B. Ghosh1, M. Haghshenas Haghighi2, M. Motagh1,2, and S. Maghsudi3 B. Ghosh et al.
  • 1GFZ German Research Centre for Geosciences, Department of Geodesy, Section of Remote Sensing, 14473 Potsdam, Germany
  • 2Institut für Photogrammetrie und GeoInformation (IPI), Leibniz Universität Hannover, Nienburger Str. 1, D-30167 Hannover, Germany
  • 3Computer Science Department, Maria-von-Linden-Straße 6, 2nd floor, room no. 20-5 / A19, University of Tübingen, 720740 Tuebingen, Germany

Keywords: Sentinel-1, Interferometric Synthetic Aperture Radar (InSAR), ERA-Interim, GACOS, Generative Adversarial Network (GAN)

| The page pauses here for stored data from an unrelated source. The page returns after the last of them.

-- ==== Sys2Proof/Tests/Slice0.lean ====
section
/-! SUPPORT. Small tests whose expected words are those of spec/95 and spec/96 or of the encoding tables, the checks of
WellFormed on ill-formed terms, and for every statement with hypotheses a concrete state and operands that meet them. -/

namespace Sys2Proof.Tests

-- One theorem at a time: many kernel evaluations at once need more threads than the check allows.
set_option Elab.async false

open Sys2Proof.Machine Sys2Proof.Claims

/-! ### Helpers -/

/-- A unit with the given requests in `REQQ`, just after reset otherwise. -/
def holding (q : List Request) : State := State.reset.withReqq q

/-- A unit just after reset with the given turns to come. -/
def scheduled (t : List Turn) : State := State.reset.withSchedule t

/-- The oldest response of the state a step leads to. -/
def oldest : Host.Outcome State Fault Refusal → Option Response
  | .next t => t.rspq.head?
  | _ => none

/-- The step from reset on the request `{cmd, a, b}`, written as the table numbers its bits. -/
def answerTo (cmd : CommandWord) (a b : Word) : Option Response :=
  oldest (step (State.reset.withFetchWord 72 ((b ++ a ++ cmd).toNat)))

/-- A draw of recognisable words. -/
def markedDraw : Draw := { unspec32 := 0xDEADBEEF#32, nanBits32 := 0xFFC12345#32, nanBits64 := 0x7FF0000000000001#64 }

/-! ### WellFormed: an ill-formed term for each check, refused -/

theorem test_reserved_bits_refused : (⟨0b001#3, 0#1, 0x3#4⟩ : CommandFields).reservedZero = false ∧
    (⟨0b001#3, 0#1, 0x3#4⟩ : CommandFields).wellFormed = false := by decide

theorem test_mode_bit_refused : (⟨0b000#3, 1#1, 0x5#4⟩ : CommandFields).modeAllowed = false ∧
    (⟨0b000#3, 1#1, 0x5#4⟩ : CommandFields).wellFormed = false := by decide

theorem test_reserved_op_refused : (⟨0b000#3, 0#1, 0xA#4⟩ : CommandFields).opAssigned = false ∧
    (⟨0b000#3, 0#1, 0xA#4⟩ : CommandFields).wellFormed = false := by decide

/-! ### The decoder (95_test_vectors.md section 2.1; words written bit by bit from R50 and R53) -/

theorem test_decode_sin : decodeTableWord 8 0b000_0_0000 = some (.sin 0) := by decide
theorem test_decode_cos : decodeTableWord 8 0b000_0_0001 = some (.cos 0) := by decide
theorem test_decode_exp : decodeTableWord 8 0b000_0_0010 = some (.exp 0) := by decide
theorem test_decode_erfU : decodeTableWord 8 0b000_0_0011 = some (.erfU 0) := by decide
theorem test_decode_erfS : decodeTableWord 8 0b000_1_0011 = some (.erfS 0) := by decide
theorem test_decode_sqrt : decodeTableWord 8 0b000_0_0100 = some (.sqrt 0) := by decide
theorem test_decode_abs : decodeTableWord 8 0b000_0_0101 = some (.abs 0) := by decide
theorem test_decode_csgn :
    decodeTableWord 72 0x7FC00000_3FC00000_06 = some (.csgn 0x3FC00000#32 0x7FC00000#32) := by decide
theorem test_decode_floor : decodeTableWord 8 0b000_0_0111 = some (.floor 0) := by decide
theorem test_decode_hypot :
    decodeTableWord 72 0x40800000_40400000_08 = some (.hypot 0x40400000#32 0x40800000#32) := by decide
theorem test_decode_sq : decodeTableWord 8 0b000_0_1001 = some (.sq 0) := by decide

theorem test_decode_illegal : ∀ w ∈ [0x0A, 0x0F, 0x10, 0x12, 0x14, 0x15, 0x1A, 0x20, 0x23, 0x33, 0x83, 0xFF],
    decodeTableWord 8 w = none := by decide

/-- 245 illegal words, eleven legal ones (30_encoding.md section 3). -/
theorem test_decode_count :
    ((List.range 256).filter fun w => (decodeTableWord 8 w).isSome) =
      [0x00, 0x01, 0x02, 0x03, 0x04, 0x05, 0x06, 0x07, 0x08, 0x09, 0x13] := by decide +kernel

/-- Requests printed in 95_test_vectors.md sections 2.3, P3. -/
theorem test_encode :
    (encode (.csgn 0xBFC00000#32 0x3F800000#32)).toVector = 0x06BFC000003F800000#72 ∧
    (encode (.erfS 0xBF000000#32)).toVector = 0x13BF00000000000000#72 := by decide

/-! ### One step per command, from reset (95_test_vectors.md section 2.3; no coefficient is read) -/

theorem test_step_abs : answerTo 0x05 0xFFC12345 0 = some ⟨0x7FC12345, false⟩ := by decide +kernel
theorem test_step_csgn : answerTo 0x06 0x3FC00000 0xFFC00000 = some ⟨0xBFC00000, false⟩ := by decide +kernel
theorem test_step_floor : answerTo 0x07 0xC0200000 0 = some ⟨0xC0400000, false⟩ ∧
    answerTo 0x07 0x80000000 0 = some ⟨0x00000000, false⟩ := by decide +kernel
theorem test_step_sqrt : answerTo 0x04 0x40000000 0 = some ⟨0x3FB504F3, false⟩ ∧
    answerTo 0x04 0x80000000 0 = some ⟨0x80000000, false⟩ := by decide +kernel
theorem test_step_sq : answerTo 0x09 0x1A800000 0 = some ⟨0x00000002, false⟩ ∧
    answerTo 0x09 0x5F7FFFFF 0xFFFFFFFF = some ⟨0x7F7FFFFE, false⟩ := by decide +kernel
theorem test_step_hypot : answerTo 0x08 0x3DCCCCCD 0x3E4CCCCD = some ⟨0x3E64F92F, false⟩ ∧
    answerTo 0x08 0x5FD02AB5 0x600AC723 = some ⟨0x7F800000, false⟩ := by decide +kernel
theorem test_step_exp_saturates : answerTo 0x02 0x42B17217 0 = some ⟨0x7F800000, false⟩ ∧
    answerTo 0x02 0xC2B17217 0 = some ⟨0x00000000, false⟩ := by decide +kernel
theorem test_step_illegal : (answerTo 0x15 0x3F800000 0).map Response.ill = some true := by decide +kernel

/-! ### The commands that read coefficients, with REF (96_test_vectors_kernels.md) -/

theorem test_sin : sinOp referenceCoeffs markedDraw 0x40800000 = 0xBF41BDD1 := by decide +kernel
theorem test_sin_outside : sinOp referenceCoeffs markedDraw 0x7FC00000 = 0xDEADBEEF := by decide +kernel
theorem test_cos : cosOp referenceCoeffs markedDraw 0x40800000 = 0xBF275526 := by decide +kernel
theorem test_cos_outside : cosOp referenceCoeffs markedDraw 0x50490FDB = 0xDEADBEEF := by decide +kernel
theorem test_erfU : erfUOp referenceCoeffs markedDraw 0xBF000000 = 0xBF053F58 ∧
    erfUOp referenceCoeffs markedDraw 0 = 0 := by decide +kernel
theorem test_erfS : erfSOp referenceCoeffs markedDraw 0xBF000000 = 0xBF053F58 ∧
    erfSOp referenceCoeffs markedDraw 0 = 0x80000000 := by decide +kernel
theorem test_exp : expOp referenceCoeffs markedDraw 0xC1200000 = 0x383E6BCE := by decide +kernel
theorem test_exp_threshold : expOp referenceCoeffs markedDraw 0xC2B17216 = 0x0020001F := by decide +kernel

/-- The wires of `EXP` on -0.0108 (section 2.7): `K = -1`, index 31, quotient -1. -/
theorem test_exp_wires :
    let kd := expShifted markedDraw (expScaled markedDraw 0xBC317218)
    kd = 0x4337FFFFFFFFFFFF ∧ int64 (expRounded markedDraw kd) = -1 ∧ expIndex (-1) = 31 ∧ expQuotient (-1) = -1 ∧
      expScale (-1) = 0x3FEF50765B6E4540 := by decide +kernel

/-! ### REDUCE and the primitives (95_test_vectors.md sections 2.2, 2.4) -/

theorem test_reduce : reduce markedDraw 0x40490FDA = some 0xC0490FDC ∧ reduce markedDraw 0xC0490FDC = some 0x40490FDA ∧
    reduce markedDraw 0x80000000 = some 0x80000000 ∧ reduce markedDraw 0xD0490FDB = some 0 ∧
    reduce markedDraw 0xD0490FDC = none := by decide +kernel

theorem test_add : fadd32 markedDraw 0x3F800001 0x33800000 = 0x3F800002 ∧
    fadd32 markedDraw 0x7F7FFFFF 0x73000000 = 0x7F800000 ∧ fadd32 markedDraw 0x7F7FFFFF 0x72FFFFFF = 0x7F7FFFFF ∧
    fadd32 markedDraw 0x00000000 0x80000000 = 0 ∧ fsub32 markedDraw 0x7F800000 0x7F800000 = 0xFFC12345 := by
  decide +kernel

theorem test_mul : fmul32 markedDraw 0x00000003 0x3F000000 = 0x00000002 ∧
    fmul32 markedDraw 0x80000001 0x3F000000 = 0x80000000 := by decide +kernel

theorem test_div : fdiv32 markedDraw 0x3F800000 0x40400000 = 0x3EAAAAAB ∧
    fdiv32 markedDraw 0x3F800000 0x80000000 = 0xFF800000 := by decide +kernel

theorem test_compare : flt32 0x80000000 0 = false ∧ fgt32 0x7FC00000 0 = false ∧
    flt32 0xFF800000 0xFF7FFFFF = true := by decide +kernel

theorem test_convert : widen markedDraw 0x00000001 = 0x36A0000000000000 ∧
    narrow markedDraw 0x47EFFFFFEFFFFFFF = 0x7F7FFFFF ∧ narrow markedDraw 0x3690000000000001 = 0x00000001 ∧
    narrow markedDraw 0xB690000000000000 = 0x80000000 := by decide +kernel

theorem test_integers : f2i 0xC0200000 = some (-2) ∧ f2i 0x4F000000 = none ∧
    i2f markedDraw (-3) = 0xC0400000 := by decide +kernel

/-! ### Queues and reset (95_test_vectors.md section 2.9, `QDEPTH = 2`) -/

/-- Two requests fit, a third does not. -/
theorem test_issue_full :
    let two := hostIssue 2 ⟨0x05, 0xBF800000, 0⟩ (hostIssue 2 ⟨0x09, 0x40400000, 0⟩ State.reset)
    two.reqq = [⟨0x09, 0x40400000, 0⟩, ⟨0x05, 0xBF800000, 0⟩] ∧ hostIssue 2 ⟨0x04, 0x40800000, 0⟩ two = two := by
  decide +kernel

/-- `unit_exec` answers the oldest request at the end of `RSPQ`. -/
theorem test_unit_exec :
    (match unitExec { holding [⟨0x05, 0xBF800000, 0⟩] with rspq := [⟨0x41100000, false⟩] } with
      | .next t => t.rspq
      | _ => []) = [⟨0x41100000, false⟩, ⟨0x3F800000, false⟩] := by decide +kernel

/-- `host_collect` takes the oldest response; `reset` drops both queues. -/
theorem test_collect_reset :
    let s := { holding [⟨0x04, 0x40800000, 0⟩] with rspq := [⟨0x41100000, false⟩, ⟨0x3F800000, false⟩] }
    (hostCollect s).collected = [⟨0x41100000, false⟩] ∧ (hostCollect s).rspq = [⟨0x3F800000, false⟩] ∧
      (resetUnit s).reqq = [] ∧ (resetUnit s).rspq = [] ∧ hostCollect State.reset = State.reset := by decide +kernel

/-- Program P1 (95_test_vectors.md section 3): the host copies each result into the next line. -/
theorem test_program_P1 :
    (runLines referenceCoeffs (fun _ => markedDraw)
      [.one .abs (.pattern 0xC0200000), .two .csgn (.result 0) (.pattern 0x80000000), .one .floor (.result 1)] []).map
      (fun rs => rs.map Response.r) = some [0x40200000, 0xC0200000, 0xC0400000] := by decide +kernel

/-- An assembler's decimal literals are rounded to nearest (R60): 1e-6 and -0.1. -/
theorem test_assembler_literals : (AsmOperand.decimal false 1 (-6)).word markedDraw [] = some 0x358637BD ∧
    (AsmOperand.decimal true 1 (-1)).word markedDraw [] = some 0xBDCCCCCD := by decide +kernel

/-! ### Witnesses: encoding and the machine's step -/

theorem witness_IllegalWordsRejectedByName :
    (splitCommand 0x20#8).rsv ≠ 0 ∧ (splitCommand 0xFF#8).rsv ≠ 0 ∧
    ((splitCommand 0x10#8).rsv = 0 ∧ (splitCommand 0x10#8).m = 1 ∧ (splitCommand 0x10#8).op ≠ 0x3) ∧
    ((splitCommand 0x1F#8).rsv = 0 ∧ (splitCommand 0x1F#8).m = 1 ∧ (splitCommand 0x1F#8).op ≠ 0x3) ∧
    (0x0A#8 ∈ [0x0A#8, 0x0B#8, 0x0C#8, 0x0D#8, 0x0E#8, 0x0F#8]) ∧
    decode ⟨0x20#8, 1, 2⟩ = .error .reservedBits ∧ decode ⟨0x1F#8, 1, 2⟩ = .error .modeBit ∧
    decode ⟨0x0F#8, 1, 2⟩ = .error .reservedOp := by decide +kernel

/-- The two words of `b` differ, and the command is one of the nine. -/
theorem witness_OneOperandCommandsIgnoreB : (0x09#8 ∈ [0x00#8, 0x01#8, 0x02#8, 0x03#8, 0x13#8, 0x04#8, 0x05#8, 0x07#8, 0x09#8]) ∧
    (transaction referenceCoeffs markedDraw ⟨0x09, 0x3F000000, 0⟩).r = 0x3E800000 ∧
    (transaction referenceCoeffs markedDraw ⟨0x09, 0x3F000000, 0xFFFFFFFF⟩).r = 0x3E800000 := by decide +kernel

theorem witness_EncodeOfDecodeIsIdentity : decode ⟨0x06#8, 1, 2⟩ = .ok (.csgn 1 2) ∧
    decode ⟨0x08#8, 1, 2⟩ = .ok (.hypot 1 2) ∧ decode ⟨0x13#8, 1, 2⟩ = .ok (.erfS 1) ∧
    (encode (.erfS 1)).b = 0 := by decide

theorem witness_StepRunsDecodedCommand :
    (holding [⟨0x05, 1, 2⟩, ⟨0xFF, 0, 0⟩]).reqq = ⟨0x05, 1, 2⟩ :: [⟨0xFF, 0, 0⟩] ∧
    decode ⟨0x05, 1, 2⟩ = .ok (.abs 1) ∧ (holding [⟨0x05, 1, 2⟩]).schedule = [] ∧
    ((holding [⟨0x05, 1, 2⟩]).withSchedule [.unit, .unit]).schedule = .unit :: [.unit] := by decide

theorem witness_PlacedWordRunsNext : decodeTableWord 8 0x13 = some (.erfS 0) ∧
    (State.reset.withFetchWord 8 0x13).reqq = [⟨0x13, 0, 0⟩] ∧
    (State.reset.withFetchWord 8 0x13).schedule = [.unit] := by decide

theorem witness_StepAnswersWithTransaction : decode ⟨0x00, 1, 2⟩ = .ok (.sin 1) ∧ 0x0A#8 ∉ legalWords ∧
    (holding [⟨0x0A, 1, 2⟩]).schedule = [] ∧ (holding [⟨0x0A, 1, 2⟩]).reqq = [⟨0x0A, 1, 2⟩] ∧
    (transaction referenceCoeffs markedDraw ⟨0x0A, 1, 2⟩) = ⟨0xDEADBEEF, true⟩ := by decide +kernel

theorem witness_IllegalCommandReported : 0x15#8 ∉ legalWords ∧ 0xFF#8 ∉ legalWords ∧
    (holding [⟨0x15, 1, 2⟩]).reqq = [⟨0x15, 1, 2⟩] ∧ (holding [⟨0x15, 1, 2⟩]).schedule = [] ∧
    ((holding [⟨0xFF, 1, 2⟩]).withSchedule [.unit]).schedule = .unit :: [] := by decide

theorem witness_ResponseDependsOnRequestAndDraw :
    let s := holding [⟨0x05, 1, 2⟩]
    let t := { holding [⟨0x05, 1, 2⟩, ⟨0xFF, 0, 0⟩] with rspq := [⟨7, true⟩], collected := [⟨8, false⟩] }
    s.schedule = [] ∧ t.schedule = [] ∧ s.reqq = ⟨0x05, 1, 2⟩ :: [] ∧ t.reqq = ⟨0x05, 1, 2⟩ :: [⟨0xFF, 0, 0⟩] ∧
      s.draws = t.draws ∧ s ≠ t := by decide

theorem witness_UnitDrainsInOrder : (holding [⟨0x05, 1, 2⟩, ⟨0xFF, 0, 0⟩]).schedule = [] ∧
    (holding [⟨0x05, 1, 2⟩, ⟨0xFF, 0, 0⟩]).reqq.length = 2 := by decide

/-! ### Witnesses: the queues, the host and reset -/

/-- A full unit, whose next turn is the host's offer of one more request. -/
def full : State :=
  { reqq := [], rspq := List.replicate Config.qdepth ⟨0, false⟩, draws := 0, schedule := [.host (HostPorts.issue ⟨0x05, 1, 2⟩)]
    collected := [] }

theorem witness_QueuesFitKeptByStep : State.reset.QueuesFit ∧ step State.reset = .next State.reset ∧
    full.QueuesFit ∧ ∃ t, step full = .next t := by
  refine ⟨Nat.zero_le _, rfl, ?_, _, step_host rfl⟩
  simp [State.QueuesFit, full, State.occupancy]

/-- `rst` alone, and `rst` while the host also offers a request and takes the response offered. -/
theorem witness_ResetEmptiesQueues :
    ((scheduled [.host HostPorts.reset]).schedule = .host HostPorts.reset :: [] ∧ HostPorts.reset.rst = true) ∧
    (let p : HostPorts := { rst := true, reqValid := true, reqCmd := 5, reqA := 1, reqB := 2, rspReady := true }
     let s := (scheduled [.host p]).withRspq [⟨7, true⟩]
     s.schedule = .host p :: [] ∧ p.rst = true ∧ rspValid s = true ∧
       hostTurn 2 p s = { s with reqq := [], rspq := [] }) := by decide

/-- `host_issue` with room and without, the bounds of its two cases. -/
theorem witness_MachineStepsAsTabled_issue :
    ((scheduled [.host (HostPorts.issue ⟨0x05, 1, 2⟩)]).schedule = .host (HostPorts.issue ⟨0x05, 1, 2⟩) :: [] ∧
      (scheduled [.host (HostPorts.issue ⟨0x05, 1, 2⟩)]).reqq.length +
        (scheduled [.host (HostPorts.issue ⟨0x05, 1, 2⟩)]).rspq.length < Config.qdepth) ∧
    (full.schedule = .host (HostPorts.issue ⟨0x05, 1, 2⟩) :: [] ∧
      Config.qdepth ≤ full.reqq.length + full.rspq.length) := by
  refine ⟨⟨rfl, Nat.succ_pos _⟩, rfl, ?_⟩
  simp [full]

Abstract. Spatiotemporal variations of pressure, temperature, water vapour content in the atmosphere lead to significant delays in interferometric synthetic aperture radar (InSAR) measurements of deformations in the ground. One of the key challenges in increasing the accuracy of ground deformation measurements using InSAR is to produce robust estimates of the tropospheric delay. Tropospheric models like ERA-Interim can be used to estimate the total tropospheric delay in interferograms in remote areas. The problem with using ERA-Interim model for interferogram correction is that after the tropospheric correction, there are still some residuals left in the interferograms, which can be mainly attributed to turbulent troposphere. In this study, we propose a Generative Adversarial Network (GAN) based approach to mitigate the phase delay caused by troposphere. In this method, we implement a noise to noise model, where the network is trained only with the interferograms corrupted by tropospheric noise. We applied the technique over 116 large scale 800 km long interfergrams formed from Sentinel-1 acquisitions covering a period from 25th October, 2014 to 2nd November, 2017 from descending track numbered 108 over Iran. Our approach reduces the root mean square of the phase values of the interferogram 64% compared to those of the original interferogram and by 55% in comparison to the corresponding ERA-Interim corrected version.